What to do >>
For this exercise, reproduce the entries below exactly, but only from the line containing "decodeTableWord 64 0" through the line containing "0, 0, 0, 0, 5] ∧", both included.

Input >>
-- ==== Sys2Proof/Tests/Slice0.lean ====
section
/-! SUPPORT. The model's own tests: expected values from the spec's test vectors (95_test_vectors.md) or computed by hand from
its rules, and a concrete state for the hypotheses of every statement. -/

namespace Sys2Proof.Tests

open Sys2Proof Sys2Proof.Machine

/-! Well-formedness: every check refuses an ill-formed term -/

theorem test_wf_word_reserved_field : wordWf 0x0000000000000102#64 = false := by decide
theorem test_wf_word_reserved_opcode : wordWf 0x04#64 = false ∧ wordWf 0x00#64 = false := by decide
theorem test_wf_commands : Instr.init.wf = true ∧ Instr.gen.wf = true ∧ Instr.scan.wf = true := by decide
theorem test_wf_register_width : registerAccessWf 0x10 4 = false ∧ registerAccessWf 0x10 8 = true := by decide
theorem test_wf_register_alignment : registerAccessWf 0x14 8 = false := by decide
theorem test_wf_window_cap :
    ¬ EngineConfig.Legal { EngineConfig.doc with windowCap := 96 } ∧
      ¬ EngineConfig.Legal { EngineConfig.doc with windowCap := 0 } ∧
      ¬ EngineConfig.Legal { EngineConfig.doc with windowCap := 262208 } := by decide
theorem test_wf_lanes :
    ¬ EngineConfig.Legal { EngineConfig.doc with lanes := 0 } ∧
      ¬ EngineConfig.Legal { EngineConfig.doc with lanes := 65536 } := by decide
theorem test_wf_addr_bits :
    ¬ EngineConfig.Legal { EngineConfig.doc with addrBits := 0 } ∧
      ¬ EngineConfig.Legal { EngineConfig.doc with addrBits := 65 } := by decide
theorem test_wf_mmio_base : ¬ EngineConfig.Legal { EngineConfig.doc with mmioBase := 0x80 } := by decide

/-- The two configurations of the spec (R7, R8), and the least and the greatest legal ones. -/
theorem test_wf_legal_configurations :
    EngineConfig.Legal .doc ∧ EngineConfig.Legal .net ∧
      EngineConfig.Legal { windowCap := 64, finalSeedTail := true, deadlineOrder := .be, lanes := 1, addrBits := 1,
                           mmioBase := 0 } ∧
      EngineConfig.Legal { EngineConfig.doc with windowCap := 262144, lanes := 65535 } := by decide

/-! Decoding: TV-L2-ENC-1, each word written out from OPCODE = v[7:0], RSVD = v[63:8] -/

theorem test_decode_init : decode (0#56 ++ 0b00000001#8) = .ok .init := by decide
theorem test_decode_gen : decode (0#56 ++ 0b00000010#8) = .ok .gen := by decide
theorem test_decode_scan : decode (0#56 ++ 0b00000011#8) = .ok .scan := by decide
theorem test_decode_illegal :
    decode 0x0000000000000000#64 = .error .reservedOpcode ∧ decode 0x0000000000000004#64 = .error .reservedOpcode ∧
      decode 0x00000000000000FF#64 = .error .reservedOpcode ∧ decode 0x0000000000000102#64 = .error .reservedField ∧
      decode 0x8000000000000001#64 = .error .reservedField := by decide
theorem test_encode_words :
    encode .init = 0x0000000000000001#64 ∧ encode .gen = 0x0000000000000002#64 ∧ encode .scan = 0x0000000000000003#64 := by
  decide
theorem test_table_words :
    decodeTableWord 64 1 = some .init ∧ decodeTableWord 64 2 = some .gen ∧ decodeTableWord 64 3 = some .scan ∧
      decodeTableWord 64 0 = none := by decide

/-! Registers -/

/-- TV-L2-REG-1: CAPS of three configurations. -/
theorem test_caps :
    capsWord .doc = 0x0002000040100008#64 ∧ capsWord .net = 0x0000100040120008#64 ∧
      capsWord { EngineConfig.doc with deadlineOrder := .be, lanes := 1, addrBits := 48 } = 0x0002000030110001#64 := by
  decide

/-- The engine of TV-L2-STAT-1, STATUS = 0x1030E. -/
def statusEngine : Engine :=
  { Engine.reset .doc with
    status := { tplValid := true, done := true, err := true, errcode := 0x03, reject := true } }

/-- TV-L2-STAT-1, row by row. -/
theorem test_status_write_one_to_clear :
    [0x4#64, 0x8, 0x10000, 0x1000C, 0x3, 0xFF00, 0xFFFFFFFFFFFFFFFF].map
        (fun w => (statusEngine.writeOffset 0x10 w).statusWord) =
      [0x1030A, 0x10006, 0x0030E, 0x00002, 0x1030E, 0x1030E, 0x00002] := by decide

/-- TV-L2-IRQ-1: IRQ_EN as written and read back, and the interrupt. -/
theorem test_interrupt :
    ([0x0#64, 0x1, 0xFFFFFFFFFFFFFFFF, 0xFFFFFFFFFFFFFFFE].map fun w =>
        ((statusEngine.writeOffset 0x18 w).irq, (statusEngine.writeOffset 0x18 w).readOffset 0x18)) =
      [(false, 0), (true, 1), (true, 1), (false, 0)] ∧
      ((Engine.reset .doc).writeOffset 0x18 0x1).irq = false := by decide

/-- TV-L2-REG-1: writes and reads of an operand register, a result register and reserved offsets. -/
theorem test_register_window :
    (statusEngine.writeOffset 0x38 0x123).readOffset 0x38 = 0x123#64 ∧
      (statusEngine.writeOffset 0x50 5).readOffset 0x50 = 0#64 ∧ statusEngine.readOffset 0x08 = 0#64 ∧
      (statusEngine.writeOffset 0x48 5).readOffset 0x48 = 0#64 ∧ statusEngine.readOffset 0xF8 = 0#64 := by decide

/-- TV-L2-PRIM-4: the generation signature from its four registers. -/
theorem test_gensig :
    (gensigBytes { (Engine.reset .doc).operands with
      gensig0 := 0x0706050403020100, gensig1 := 0x0F0E0D0C0B0A0908
      gensig2 := 0x1716151413121110, gensig3 := 0x1F1E1D1C1B1A1918 }).toList =
      (List.range 32).map (BitVec.ofNat 8) := by decide

/-! Byte strings -/

/-- TV-L2-PRIM-1. -/
theorem test_seed :
    (s16 0x0123456789ABCDEF 5).toList =
        [0x01, 0x23, 0x45, 0x67, 0x89, 0xAB, 0xCD, 0xEF, 0, 0, 0, 0, 0, 0, 0, 5] ∧
      (seed32 0 0).toList = List.replicate 16 0 ++ 0x80 :: List.replicate 15 0 := by decide

/-- TV-L2-PRIM-2: the padded lengths and the terminator's place. -/
theorem test_pad :
    ([0, 16, 48, 63, 64, 96].map fun n => (pad (List.replicate n 0xFF)).length) = [64, 64, 64, 64, 128, 128] ∧
      (pad (List.replicate 63 0xFF))[63]? = some 0x80#8 ∧ (pad (List.replicate 64 0xFF))[64]? = some 0x80#8 := by
  simp [pad, termByte]

/-- TV-L2-PRIM-3. -/
theorem test_deadline :
    let d : HashBlock := (#v[1, 2, 3, 4, 5, 6, 7, 8] : Vector Byte 8) ++ Vector.replicate 24 (0xAA : Byte)
    deadline .le d = 0x0807060504030201#64 ∧ deadline .be d = 0x0102030405060708#64 := by decide

/-! GEN -/

/-- TV-L2-GEN-1: nonce numbers wrap. -/
theorem test_nonce_wraps :
    let l : Latched := { Latched.reset with start := 0xFFFFFFFFFFFFFFFE, count := 3 }
    [l.nonceValue 0, l.nonceValue 1, l.nonceValue 2] = [0xFFFFFFFFFFFFFFFE, 0xFFFFFFFFFFFFFFFF, 0] := by decide

/-- TV-L2-GEN-3: K(k) and V(k) around the cap, CB = 4096, 128 and 2. -/
theorem test_block_schedule :
    ([1, 2, 3, 4, 5, 4095, 4096, 4097, 4098, 8192].map fun k => (roundBlocks 4096 k, roundShape 4096 k)) =
        [(0, .t1), (0, .t2), (1, .t1), (1, .t2), (2, .t1), (2047, .t1), (2047, .t2), (2048, .t3), (2048, .t3),
          (2048, .t3)] ∧
      ([127, 128, 129, 130].map fun k => (roundBlocks 128 k, roundShape 128 k)) =
        [(63, .t1), (63, .t2), (64, .t3), (64, .t3)] ∧
      ([1, 2, 3, 8192].map fun k => (roundBlocks 2 k, roundShape 2 k)) = [(0, .t1), (0, .t2), (1, .t3), (1, .t3)] := by
  decide

/-! SCAN -/

/-- TV-L2-SCAN-1: the two addresses of a scoop. -/
theorem test_scoop_addresses :
    ([0#64, 1, 7, 2047, 2048, 4095].map fun s =>
        let l : Latched := { Latched.reset with scoop := s }
        (l.scoopAddrA 0, l.scoopAddrB 0)) =
      [(0, 262112), (64, 262048), (448, 261664), (131008, 131104), (131072, 131040), (262080, 32)] := by decide

/-- TV-L2-SCAN-4, rows 1, 2, 3, 4, 8, 9 and 10. -/
theorem test_reduction :
    ([[50#64, 20, 90, 20], [50, 20, 90, 20, 70, 30, 30, 300, 20], [7, 7, 7], List.replicate 5 0xFFFFFFFFFFFFFFFF,
        [9, 9, 9, 9, 9, 9, 9, 9, 8], [1, 0, 0xFFFFFFFFFFFFFFFF, 0], []].map fun ds =>
          ((reduceFrom Best.initial 0 ds).value, (reduceFrom Best.initial 0 ds).index)) =
      [(20, 1), (20, 1), (7, 0), (0xFFFFFFFFFFFFFFFF, 0), (8, 8), (0, 1), (0xFFFFFFFFFFFFFFFF, 0)] := by decide

/-! Commands, one step each -/

/-- STATUS of the addressed instance after a step. -/
def statusAfter : Host.Outcome State Fault Refusal → Option Word
  | .next s => some s.eng.statusWord
  | .fault _ | .refused _ => none

/-- BEST_DEADLINE and BEST_OFFSET of the addressed instance after a step. -/
def bestAfter : Host.Outcome State Fault Refusal → Option (Word × Word)
  | .next s => some (s.eng.bestDeadline, s.eng.bestOffset)
  | .fault _ | .refused _ => none

/-- An idle instance with its template built. -/
def readyEngine (buf count scoop : Word) : Engine :=
  { Engine.reset .doc with
    status := { tplValid := true, done := false, err := false, errcode := 0x00, reject := false }
    operands := { (Engine.reset .doc).operands with bufAddr := buf, count := count, scoop := scoop } }

/-- A machine with that instance. -/
def ready (buf count scoop : Word) : State :=
  { State.reset with eng := readyEngine buf count scoop, pace := .untilDone }

/-- TV-L2-INIT-1. -/
theorem test_init_from_reset : statusAfter (step (State.reset.withFetchWord 64 1)) = some 0x6#64 := by decide

/-- TV-L2-INIT-4: INIT keeps REJECT. -/
theorem test_init_keeps_reject :
    statusAfter (exec .init { State.reset with eng := statusEngine, pace := .untilDone }) = some 0x10006#64 := by decide

/-- TV-L2-GEN-6 row m, and row f. -/
theorem test_gen_launch_errors :
    statusAfter (step (State.reset.withFetchWord 64 2)) = some 0x20C#64 ∧
      statusAfter (exec .gen (ready 0xFFFFFFFFFFFC0001 1 5000)) = some 0x40E#64 := by decide

/-- TV-L2-GEN-6 row c, and TV-L2-STAT-2: a running GEN shows BUSY. -/
theorem test_gen_runs :
    statusAfter (exec .gen (ready 0xFFFFFFFFFFFFFFFF 0 0)) = some 0x6#64 ∧
      statusAfter (exec .gen { ready 0xFFFFFFFFFFFC0000 1 5000 with pace := .turns 0 }) = some 0x3#64 := by decide

/-- R153, R182: beyond a narrow address space a GEN with COUNT = 0 passes ADDR_RANGE, and with COUNT = 1 it does not; a SCAN
with COUNT = 0 does not either, but does at its end. -/
theorem test_empty_region :
    let narrow (buf count : Word) : State :=
      { ready 0 0 0 with
        eng := { readyEngine buf count 4095 with cfg := { EngineConfig.doc with addrBits := 20 } } }
    statusAfter (exec .gen (narrow 0x100001 0)) = some 0x6#64 ∧
      statusAfter (exec .gen (narrow 0x100001 1)) = some 0x40E#64 ∧
      statusAfter (exec .scan (narrow 0x100001 0)) = some 0x40E#64 ∧
      statusAfter (exec .scan (narrow 0x100000 0)) = some 0x6#64 := by decide

/-- TV-L2-SCAN-3 rows c, e, f and g. -/
theorem test_scan_launch_errors :
    statusAfter (step (State.reset.withFetchWord 64 3)) = some 0x20C#64 ∧
      statusAfter (exec .scan (ready 0x10000000 1 4096)) = some 0x30E#64 ∧
      statusAfter (exec .scan (ready 0xFFFFFFFFFFFC0000 2 4096)) = some 0x30E#64 ∧
      statusAfter (exec .scan (ready 0xFFFFFFFFFFFC0000 2 0)) = some 0x40E#64 := by decide

/-- TV-L2-SCAN-3 row a, and row b's completion. -/
theorem test_scan_runs :
    bestAfter (exec .scan (ready 0x123 0 0)) = some (0xFFFFFFFFFFFFFFFF#64, 0#64) ∧
      statusAfter (exec .scan (ready 0x10000000 1 4095)) = some 0x6#64 := by decide

/-- TV-L2-ENC-1 and TV-L2-ERR-1: an illegal word ends with ILLEGAL_CMD before every other check. -/
theorem test_illegal_word :
    statusAfter (commandWrite 0x0102 State.reset) = some 0x10C#64 ∧
      statusAfter (commandWrite 0x0102 (ready 0xFFFFFFFFFFFC0001 1 5000)) = some 0x10E#64 := by decide

/-! States for the hypotheses of the statements -/

theorem readyEngine_ok (buf count scoop : Word) : (readyEngine buf count scoop).Ok :=
  ⟨show EngineConfig.Legal .doc by decide, by simp [readyEngine], fun h => by simp [Engine.busy, readyEngine, Engine.reset] at h, rfl⟩

/-- The ready machine over another memory map. -/
def readyOn (plat : Platform) (buf count scoop : Word) : State :=
  { ready buf count scoop with plat := plat }

theorem readyOn_ok (plat : Platform) (buf count scoop : Word) : (readyOn plat buf count scoop).Ok :=
  have h : ∀ e ∈ (readyOn plat buf count scoop).engines, e.Ok := by
    intro e he
    rw [List.mem_singleton.mp he]
    exact readyEngine_ok buf count scoop
  ⟨⟨Memory.wf_nil, fun e he => (h e he).legal, by simp [State.engines, readyOn, ready, State.reset],
    by simp [readyOn, ready, State.reset]⟩, h⟩

/-- The ready machine's REGION is ordinary memory where the map has no device. -/
theorem readyOn_ordinary {plat : Platform} (hp : plat.devices = []) {buf count scoop : Word}
    (hf : buf.toNat + count.toNat * nonceSize ≤ 2 ^ 64) :
    (readyOn plat buf count scoop).touchesDevice (latch (readyEngine buf count scoop).operands).region = false := by
  have hw : Range.overlaps (registerWindow EngineConfig.doc) (latch (readyEngine buf count scoop).operands).region =
      false := by
    rw [← Bool.not_eq_true, Range.overlaps_iff]
    simp only [registerWindow, EngineConfig.doc, Latched.region, latch, readyEngine, windowSize]
    omega
  simp only [State.touchesDevice, State.deviceRanges, readyOn, hp, List.nil_append, State.engines, ready, State.reset,
    List.map_cons, List.map_nil, List.any_cons, List.any_nil, Bool.or_false]
  exact hw

theorem readyOn_genStarts {plat : Platform} (hp : plat.devices = []) {buf count : Word} (scoop : Word)
    (hf : buf.toNat + count.toNat * nonceSize ≤ 2 ^ 64) : (readyOn plat buf count scoop).GenStarts where
  ok := readyOn_ok plat buf count scoop
  idle := rfl
  template := rfl
  fits := Latched.genFits_of_fits (decide_eq_true hf)
  ordinary := readyOn_ordinary hp hf
  exclusive := fun _ h => absurd h List.not_mem_nil

theorem readyOn_scanStarts {plat : Platform} (hp : plat.devices = []) {buf count scoop : Word}
    (hs : scoop.toNat ≤ 4095) (hf : buf.toNat + count.toNat * nonceSize ≤ 2 ^ 64) :
    (readyOn plat buf count scoop).ScanStarts where
  ok := readyOn_ok plat buf count scoop
  idle := rfl
  template := rfl
  scoop := hs
  fits := decide_eq_true hf
  ordinary := readyOn_ordinary hp hf
  exclusive := fun _ h => absurd h List.not_mem_nil

/-- Where every address answers, every access is admitted. -/
theorem readyOn_admits (buf count scoop : Word) :
    (readyOn .default buf count scoop).AdmitsGen (latch (readyEngine buf count scoop).operands) ∧
      (readyOn .default buf count scoop).AdmitsScan (latch (readyEngine buf count scoop).operands) :=
  ⟨fun _ _ _ _ => rfl, fun _ _ => ⟨rfl, rfl⟩⟩

/-- A launch from a state in which the command starts answers a next state. -/
theorem readyOn_answers {plat : Platform} (hp : plat.devices = []) {buf count scoop : Word}
    (hs : scoop.toNat ≤ 4095) (hf : buf.toNat + count.toNat * nonceSize ≤ 2 ^ 64) :
    (∃ t, exec .gen (readyOn plat buf count scoop) = .next t) ∧
      ∃ t, exec .scan (readyOn plat buf count scoop) = .next t :=
  ⟨⟨_, execGen_starts (readyOn_genStarts hp scoop hf)⟩, ⟨_, execScan_starts (readyOn_scanStarts hp hs hf)⟩⟩

/-- A GEN running on the ready instance. -/
def genEngine (buf count : Word) : Engine :=
  let e := readyEngine buf count 0
  e.started (.gen (genBatch e.cfg (latch e.operands) 0))

/-- A SCAN running on the ready instance. -/
def scanEngine (buf count scoop : Word) : Engine :=
  (readyEngine buf count scoop).started (.scan (scanBatch 0 Best.initial))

Solution for this problem >>
      decodeTableWord 64 0 = none := by decide

/-! Registers -/

/-- TV-L2-REG-1: CAPS of three configurations. -/
theorem test_caps :
    capsWord .doc = 0x0002000040100008#64 ∧ capsWord .net = 0x0000100040120008#64 ∧
      capsWord { EngineConfig.doc with deadlineOrder := .be, lanes := 1, addrBits := 48 } = 0x0002000030110001#64 := by
  decide

/-- The engine of TV-L2-STAT-1, STATUS = 0x1030E. -/
def statusEngine : Engine :=
  { Engine.reset .doc with
    status := { tplValid := true, done := true, err := true, errcode := 0x03, reject := true } }

/-- TV-L2-STAT-1, row by row. -/
theorem test_status_write_one_to_clear :
    [0x4#64, 0x8, 0x10000, 0x1000C, 0x3, 0xFF00, 0xFFFFFFFFFFFFFFFF].map
        (fun w => (statusEngine.writeOffset 0x10 w).statusWord) =
      [0x1030A, 0x10006, 0x0030E, 0x00002, 0x1030E, 0x1030E, 0x00002] := by decide

/-- TV-L2-IRQ-1: IRQ_EN as written and read back, and the interrupt. -/
theorem test_interrupt :
    ([0x0#64, 0x1, 0xFFFFFFFFFFFFFFFF, 0xFFFFFFFFFFFFFFFE].map fun w =>
        ((statusEngine.writeOffset 0x18 w).irq, (statusEngine.writeOffset 0x18 w).readOffset 0x18)) =
      [(false, 0), (true, 1), (true, 1), (false, 0)] ∧
      ((Engine.reset .doc).writeOffset 0x18 0x1).irq = false := by decide

/-- TV-L2-REG-1: writes and reads of an operand register, a result register and reserved offsets. -/
theorem test_register_window :
    (statusEngine.writeOffset 0x38 0x123).readOffset 0x38 = 0x123#64 ∧
      (statusEngine.writeOffset 0x50 5).readOffset 0x50 = 0#64 ∧ statusEngine.readOffset 0x08 = 0#64 ∧
      (statusEngine.writeOffset 0x48 5).readOffset 0x48 = 0#64 ∧ statusEngine.readOffset 0xF8 = 0#64 := by decide

/-- TV-L2-PRIM-4: the generation signature from its four registers. -/
theorem test_gensig :
    (gensigBytes { (Engine.reset .doc).operands with
      gensig0 := 0x0706050403020100, gensig1 := 0x0F0E0D0C0B0A0908
      gensig2 := 0x1716151413121110, gensig3 := 0x1F1E1D1C1B1A1918 }).toList =
      (List.range 32).map (BitVec.ofNat 8) := by decide

/-! Byte strings -/

/-- TV-L2-PRIM-1. -/
theorem test_seed :
    (s16 0x0123456789ABCDEF 5).toList =
        [0x01, 0x23, 0x45, 0x67, 0x89, 0xAB, 0xCD, 0xEF, 0, 0, 0, 0, 0, 0, 0, 5] ∧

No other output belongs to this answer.